Snow Mirror by Daniel Rozin

Daniel Rozin

Daniel Rozin creates interactive installations and sculptures that have the unique ability to change and respond to the presence of a viewer. Although computers are often used, they are seldom visible. Mirrors and mediated perception of the self are central themes for Rozin. In most of his pieces the viewer takes part, actively and creatively, in the performance of his art. Rozin’s work offers us the opportunity to examine our own physicality through a scanner, darkly, as our movements are detected and reproduced by a sensor and projected in pixelated, partially abstracted form before us for our own investigation. In snow mirror the darkened, carpeted chamber into which we step creates a contemplative and relatively private environment, encouraging a deeper meditation, in which the viewer may consider in the fragmented and partial image, at one remove from a standard mirror reflection, the nature of presence and absence, and the fleeting and transient nature of the self.

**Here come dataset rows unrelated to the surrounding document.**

/-- A unit starts its own arithmetic-coding state, or takes no input: here decoding resumes after SLICE_DATA (Table 9-4). -/
def startsCoding (x : NalContent) (err : Option ParseErr) : Bool :=
  match x with
  | .slice x => !x.dependent && (err.isNone || err == some .frameNumGap)
  | _ => false

/-- After a SLICE_DATA error units are discarded up to the resume point, which is counted. DEDUCED, log entry 111. -/
def State.seekUnit (s : State) (ch bytes : Nat) (content : NalContent) (err : Option ParseErr) (dfs : List Nat) : State :=
  let go := fun (s : State) => match err with
    | none => s.nalUnit ch bytes content false dfs
    | some e => s.badUnit ch bytes content e dfs
  if !(s.chan ch).dec.seek then go s
  else if startsCoding content err then
    go ((s.modDec ch (fun d => { d with seek := false })).cbump ch K.CH_DECODE_STATUS_RESYNCS 1)
  else match content with
    | .pictureEnd _ _ _ => go s
    | _ => s.skipBytes ch bytes

/-- The next missing input lies in the unit or before it. -/
def Decoder.gapIn (d : Decoder) (bytes : Nat) : Option Nat := d.gaps.find? (fun g => g < d.pos + max 1 bytes)

/-- TRANSPORT errors: one for each packet, read or descriptor missing here. What is whole of the broken unit is discarded up to
the resume point after the gap. -/
def State.transport (s : State) (ch gap : Nat) : State :=
  let n := ((s.chan ch).dec.gaps.filter (· ≤ gap)).length
  let s := s.modDec ch (fun d => { d with gaps := d.gaps.filter (gap < ·) })
  (s.each (List.range n) (fun s _ => s.decError ch .transport true)).skipFrom ch (max gap (s.chan ch).dec.pos)

/-- The stream has ended inside an access unit: what is left is discarded (TRUNCATED). -/
def State.truncated (s : State) (ch : Nat) : State :=
  (s.decError ch .truncated true).skipBytes ch (s.chan ch).dec.input.length

/-- DECODE_NAL_UNIT: `bytes` is what the unit takes from the input, start code or length prefix included. It waits while the
unit has not arrived, while no front end is in service, and while one that it names is not free. DESIGN CHOICE, log entry 110. -/
def execDecodeNalUnit (t : Time) (ch bytes : Nat) (parse : NalParse) (dfs : List Nat) (s : State) : Out :=
  inRange "CH" ch 256 <| live t s (fun s =>
    if s.fatal || !s.decodes ch || s.activeOf .df = 0 then s
    else
      let s := s.skipOn ch
      let d := (s.chan ch).dec
      if d.skipping.isSome then s
      else match d.gapIn bytes with
        | some g => (s.transport ch g).flushReports ch 4096
        | none =>
          let n := if s.cv ch K.CH_CODEC_STREAM_FORMAT = 1 ∧ bytes ≠ 0 then 4 + beNat (d.input.take 4) else bytes
          if s.badLength ch && bytes ≠ 0 then
            ((s.decError ch .length true).skipFrom ch (s.beyondUnit ch)).flushReports ch 4096
          else if d.input.length < n then
            if s.inputEnded ch && !d.input.isEmpty then (s.truncated ch).flushReports ch 4096 else s
          else (s.seekUnit ch n parse.content parse.err dfs).flushReports ch 4096)

/-! ### DECODED_PICTURE_OUTPUT (R215 to R217, R227, R248, R265) -/

/-- Some derived output of the channel is enabled. -/
def State.derives (s : State) (ch : Nat) : Bool := (List.range 4).any (fun k => s.der ch k K.CH_DERIVEDk_ENABLE = 1)

/-- The picture that an output slot carries: its own, a frozen one, or none. -/
def State.slotOf (s : State) (ch : Nat) (p : DecPic) : Option (Bool × PicGeom × List Byte) :=
  let own := some (false, p.geom, s.cropped ch p.geom p.data)
  if !p.tainted then own
  else match s.cv ch K.CH_DECODE_CONCEAL with
    | 0 => own
    | 2 => ((s.chan ch).dec.lastClean).bind (fun l =>
        if l.1.crop.2.2 = p.geom.crop.2.2 then some (true, l.1, l.2.1) else none)
    | _ => none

snow mirror, 2004, computer, custom software, video camera, projector, silk, dimensions variable, Edition of 6. Courtesy of the artist and Bitforms Gallery.

elevation in time by Raphaele Shirley

Raphaele Shirley

Raphaele Shirley’s work creates a space for the artist and viewer that is a refuge, an imaginary artificial landscape that appears to extend infinitely, created from styrofoam blocks. She reclaims the disregarded leavings that are the refuse of our consumer society in much the way that artists lay claim to disused spaces in the liminal areas between residential and commercial districts in space, and between a now-defunct industrial economic use and the future development of condos in time. elevation in time includes not only the relatively traditional materials of wood, marble, and photographs, but sound, light, and infrared sensors. The technological elements heighten the sense that we are looking onto a kind of futuristic moonscape, a cool and peaceful place of contemplation. By creating this controlled environment with its accompanying highly personal soundtrack, Shirley asserts her claim to place in a way that is both physical and psychological, but she also welcomes us into her world, inviting us to catch glimpses of her history by traveling through her soundscape—and travel we would, if it were installed here as intended, as an elevator cab.

elevation in time, 2007, mixed media: digiprints on Dibond backing, wood, incandescent lights,infrared sensors, marble, speakers, amplifiers, CD players, 8' x 4' x 4'. Courtesy of the artist.

15 lawton street, #30, home office area by Eugenie Tung

Eugenie Tung

The distortions of memory and the tension between the traces left and the erasure of her presence in the apartments she has occupied may be seen in Eugenie Tung’s painted photographs. Images of places where she has lived with all signs of her presence removed—furniture, clothes, pictures on the wall—are haunting reminders of the transience of existence and clear illustrations of the transient life of an artist forced to move over and over again in search of space in which to live and work. Her process records the frustrations and futility of the search for stability and the perfect home. Any rental property carries the risk of eviction at the owner’s whim, so any move, if it seeks permanence, is inherently flawed. Tung’s efforts to seamlessly eliminate her belongings carry with them the seeds of eventual failure, as handmade brushstrokes will always show against the smooth, shiny emulsion of a photograph and wet paint will buckle the delicate paper, to say nothing of the difficulty in reproducing with different chemical means the exact colors of the original. Her belongings are “evicted” from her art, but their removal, like her many moves, is (intentionally) imperfect.

15 lawton street, #30, home office area, 2006, acrylic on c-print, 3" x 20". Courtesy of the artist.